Mailund on the Internet

On Writing, Science, Programming and more

Advent of Code 2020 — day 19

I will make this one quick, because I don’t have much time. Today, we are given some rules for what strings should look like, and we are to validate a set of strings and count how many are valid. This is a bit of a mix between the parser from yesterday and the rule-validation from other days, but leaning, by far, towards the parser. The rules are a grammar, and checking the strings means we are matching them against the grammar.

Yes, there are more or less standard ways to do this, but you try to be quick, and then you mess it up. Then you have to do it all again…

Anyway, in Puzzle #1 there are no cycles, so all derivations are finite, and if you wanted to, you could generate all strings and test them. You could also use the rules to generate regular expressions—it is essentially what they are, with they form they have—and then use a regular expression library to solve the puzzle.

With Puzzle #2, you do get cycles. If you have cycles, you might have a problem, when it comes to grammar rules. A straightforward recursive function that attempts to match a string against the rules can get into an infinite loop.
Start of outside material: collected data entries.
/-! ### Loss of a member (R418, R419) -/

/-- MEMBER_EJECT: a member left out of EJECTTICKS masks is declared lost by the tick master.
(DEDUCED, unsafe: notes/assumptions/67.md) -/
def execMemberEject (chip : Fin 4) (s : State) : Host.Outcome State Fault Refusal :=
  .next <|
    if s.isMaster && s.live chip && decide (s.fld Reg.GDN_LOSS 8 8 ≤ keyGetD s.tick.excluded chip.val 0) then
      let inc := (s.port (s.portTo chip)).peerIncarn
      (s.liveChips.foldl (fun (s : State) c => s.peerMsg c 4 0x41 [chip.val, inc] 1) s).declareLost chip
    else s

/-- LEAVE: the peer is powering down. -/
def execLeave (port : Fin 3) (s : State) : Host.Outcome State Fault Refusal :=
  .next <| s.deliver port 4 1 fun s => s.declareLost (s.chipOn port)

/-- EJECT from the tick master; one that names this chip declares every other member lost.
(DEDUCED, unsafe: notes/assumptions/16.md) -/
def State.takeEject (s : State) (k chip : Nat) : State :=
  if s.isMaster || s.tick.master != some (s.chipOn k) then s.peerViolation k 7
  else if chip = s.chip then s.liveChips.foldl (fun (s : State) c => s.declareLost c) s
  else s.declareLost chip

/-- EJECT. -/
def execEject (port : Fin 3) (chip : Fin 4) (_incarnation : BitVec 32) (s : State) : Host.Outcome State Fault Refusal :=
  .next <| s.deliver port 4 1 fun s => s.takeEject port chip

/-! ### Migrated streams (R415) -/

/-- QUERY: of a stream that runs on another chip it is forwarded. -/
def State.takeQuery (s : State) (q : Nat) (r : Req) : State :=
  match (if r.namesStream then (s.stream r.stream).bind (·.runsOn) else none) with
  | some c => s.forwardReq q r c
  | none => s.answerQuery q r

/-- QUERY (R323). -/
def execQuery (q : Fin 16) (tag : BitVec 16) (s : State) : Host.Outcome State Fault Refusal :=
  .next <|
    match s.coreUp 1, s.waitingReq q 0x01 tag.toNat with
    | true, some r => s.takeQuery q r
    | _, _ => s

/-- This chip's number for a stream of a home chip. -/
def State.localSc (s : State) (home sc : Nat) : Option Nat :=
  (s.streams.find? fun e => e.2.homeChip = some home && e.2.homeSc = sc).map Prod.fst

/-- REQFWD: the request is carried out here, as one of this chip's own would be.
(DEDUCED, unsafe: notes/assumptions/14.md) -/
def State.takeReqfwd (s : State) (k : Nat) (bs : List Byte) : State :=
  let c := s.chipOn k
  let r := readReq bs
  let q := 16 + c
  match s.localSc c r.stream with
  | none => (s.joinReq q { r with state := .done 2 0 0 r.stream }).answerForwarded
  | some sc =>
    let r := { r with stream := sc }
    if r.kind = 0x01 then ((s.joinReq q r).answerQuery q r).answerForwarded
    else s.joinReq q { r with kind := if r.kind = 0x40 then boundaryKind else r.kind, state := .due }

/-- REQFWD. -/
def execReqfwd (port : Fin 3) (record : List Byte) (s : State) : Host.Outcome State Fault Refusal :=
  .next <| s.deliver port 4 64 fun s => s.takeReqfwd port record

/-- The request that a REQDONE completes: acting, forwarded to that chip. -/
def State.forwarded (s : State) (chip kind tag : Nat) : Option (Nat × Req) :=
  (s.reqsIn .acting [kind]).find? fun x => x.1 < 16 && x.2.tag = tag && ((s.stream x.2.stream).bind (·.runsOn)) = some chip

/-- REQDONE: the completion is posted in the request's place; one for stream-boundary values counts its stream as reached (R538).
(DEDUCED, unsafe: notes/assumptions/14.md) -/
def State.takeReqdone (s : State) (k : Nat) (bs : List Byte) : State :=
  let c := s.chipOn k
  let kind := leAt bs 4 1
  if kind = 0x40 then
    match s.nv.epoch with
    | some e =>
      match e.away.find? fun sc => ((s.stream sc).bind (·.runsOn)) = some c with
      | some sc =>
        let e := { e with away := e.away.erase (if e.away.contains (leAt bs 5 1) then leAt bs 5 1 else sc) }
        { s with nv := { s.nv with epoch := some e } }.showEpoch
      | none => s.peerViolation k 5
    | none => s.peerViolation k 5
  else match s.forwarded c kind (leAt bs 0 2) with
    | some (q, r) => s.settle q r.tag (leAt bs 2 1) (leAt bs 16 4) (leAt bs 8 8) r.stream
    | none => s.peerViolation k 5

/-- REQDONE. -/
def execReqdone (port : Fin 3) (record : List Byte) (s : State) : Host.Outcome State Fault Refusal :=
  .next <| s.deliver port 4 32 fun s => s.takeReqdone port record

/-- One result record from the running chip is posted as R311 and R330 state; the stream's last record dissolves the proxy. -/
def State.postProxied (s : State) (sc : Nat) (bs : List Byte) : State :=
  match s.stream sc with
  | none => s
  | some t =>
    let q := t.rqueue
    let rtype := leAt bs 2 1
    let next := { t with rseq := (leAt bs 8 4 + 1) % 2 ^ 32 }
    let s' :=
      if t.held.isEmpty && t.folded.isNone && !(s.orphans.any fun o => o.1 = q) && s.resultRoom q && !s.openUnposted sc then
        (s.setStream sc next).writeRecord q false bs
      else if rtype != 4 && (t.folded.isSome || decide (256 ≤ t.held.length)) then
        let at_ := leAt bs 12 4
        s.setStream sc { t with folded := some (foldRecord t.folded rtype (leAt bs 4 1) at_ (if rtype = 2 then leAt bs 16 4 else at_)) }
      else match t.folded with
        | some f => s.setStream sc { next with folded := none, held := t.held ++ [f.bytes sc t.rseq s.tickNo, bs] }
        | none => s.setStream sc { next with held := t.held ++ [bs] }
    if rtype = 4 then
      let held := match s'.stream sc with
        | some t => t.held.map fun b => (q, b)
        | none => []
      { s' with streams := keyDel s'.streams sc, lateSc := addMember s'.lateSc sc, orphans := s'.orphans ++ held }.showHeld q
    else s'.showHeld q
If you have to parse an expression, and one of the rules has itself as the first sub-rule, blindly trying each possible match will not work. If, for example, you have a rule that says that an expression can be:

expression := number | expression BINOP expression | '(' expression ')'

then recursing on it can take you from expression to expression to expression … and you never end.

You can usually rewrite the grammar go avoid it, and that would be my preferred choice. Other options are hard.

This wasn’t the issue in the input we got, at least for my input (we all get different input). With the grammar we have, we can always make progress along the string for each rule we apply, so although an expression might contain an expression, it doesn’t start with an expression. There is no problem with a rule like

expression := number | '(' expression ')'

because you have always read another character before you get back to the expression rule.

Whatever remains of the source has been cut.